• _MATERIAL FOR THIS TASK_
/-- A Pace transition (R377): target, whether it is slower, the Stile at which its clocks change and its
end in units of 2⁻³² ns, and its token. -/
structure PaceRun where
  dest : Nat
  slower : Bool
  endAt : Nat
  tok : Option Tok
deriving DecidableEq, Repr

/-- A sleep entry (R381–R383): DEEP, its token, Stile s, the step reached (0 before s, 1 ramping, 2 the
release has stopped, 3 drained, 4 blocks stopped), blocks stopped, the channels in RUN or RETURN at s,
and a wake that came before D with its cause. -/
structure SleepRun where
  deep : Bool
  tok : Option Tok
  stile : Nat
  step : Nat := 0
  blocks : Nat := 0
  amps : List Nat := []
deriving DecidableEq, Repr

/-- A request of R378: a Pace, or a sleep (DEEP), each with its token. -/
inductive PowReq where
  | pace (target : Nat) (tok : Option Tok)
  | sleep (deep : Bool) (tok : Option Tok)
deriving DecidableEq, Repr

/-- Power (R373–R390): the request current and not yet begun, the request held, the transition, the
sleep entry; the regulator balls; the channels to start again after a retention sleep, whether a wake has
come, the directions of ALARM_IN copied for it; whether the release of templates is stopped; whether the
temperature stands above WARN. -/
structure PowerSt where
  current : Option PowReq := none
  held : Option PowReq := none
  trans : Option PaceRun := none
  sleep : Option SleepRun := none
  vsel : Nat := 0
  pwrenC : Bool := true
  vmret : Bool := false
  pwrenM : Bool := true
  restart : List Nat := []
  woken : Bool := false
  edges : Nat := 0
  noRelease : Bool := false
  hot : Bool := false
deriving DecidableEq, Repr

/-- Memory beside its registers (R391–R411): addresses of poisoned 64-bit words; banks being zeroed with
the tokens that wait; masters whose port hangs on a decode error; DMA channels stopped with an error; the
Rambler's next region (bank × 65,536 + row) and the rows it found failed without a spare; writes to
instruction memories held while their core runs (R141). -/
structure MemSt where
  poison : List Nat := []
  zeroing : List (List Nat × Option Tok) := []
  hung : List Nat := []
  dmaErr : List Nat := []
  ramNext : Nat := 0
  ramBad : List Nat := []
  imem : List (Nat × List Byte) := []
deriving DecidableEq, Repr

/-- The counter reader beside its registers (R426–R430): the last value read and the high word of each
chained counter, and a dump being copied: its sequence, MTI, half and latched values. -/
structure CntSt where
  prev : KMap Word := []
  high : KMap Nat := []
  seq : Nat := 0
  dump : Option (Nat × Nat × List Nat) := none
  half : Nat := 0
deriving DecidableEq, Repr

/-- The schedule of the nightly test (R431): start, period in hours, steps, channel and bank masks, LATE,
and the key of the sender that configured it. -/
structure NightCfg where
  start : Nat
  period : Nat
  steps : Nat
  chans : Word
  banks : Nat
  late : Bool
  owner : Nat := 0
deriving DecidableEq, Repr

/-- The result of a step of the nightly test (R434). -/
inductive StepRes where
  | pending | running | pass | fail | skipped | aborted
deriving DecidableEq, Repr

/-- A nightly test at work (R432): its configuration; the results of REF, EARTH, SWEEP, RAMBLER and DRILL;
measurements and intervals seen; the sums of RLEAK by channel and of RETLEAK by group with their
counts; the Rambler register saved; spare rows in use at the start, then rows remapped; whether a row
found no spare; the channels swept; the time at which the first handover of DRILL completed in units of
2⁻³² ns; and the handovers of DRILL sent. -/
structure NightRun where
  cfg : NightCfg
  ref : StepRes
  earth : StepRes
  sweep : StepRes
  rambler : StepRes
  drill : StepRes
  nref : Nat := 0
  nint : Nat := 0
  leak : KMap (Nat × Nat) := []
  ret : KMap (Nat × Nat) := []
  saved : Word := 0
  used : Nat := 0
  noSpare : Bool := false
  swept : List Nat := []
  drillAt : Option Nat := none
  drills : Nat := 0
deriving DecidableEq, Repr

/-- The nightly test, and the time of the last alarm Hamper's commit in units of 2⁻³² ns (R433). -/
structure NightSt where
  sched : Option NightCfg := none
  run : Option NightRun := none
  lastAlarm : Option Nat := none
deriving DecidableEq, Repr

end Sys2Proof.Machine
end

• _EXERCISE AIM_
For the data above, state only how many lines include the word "held".

• _RESPONSE_
3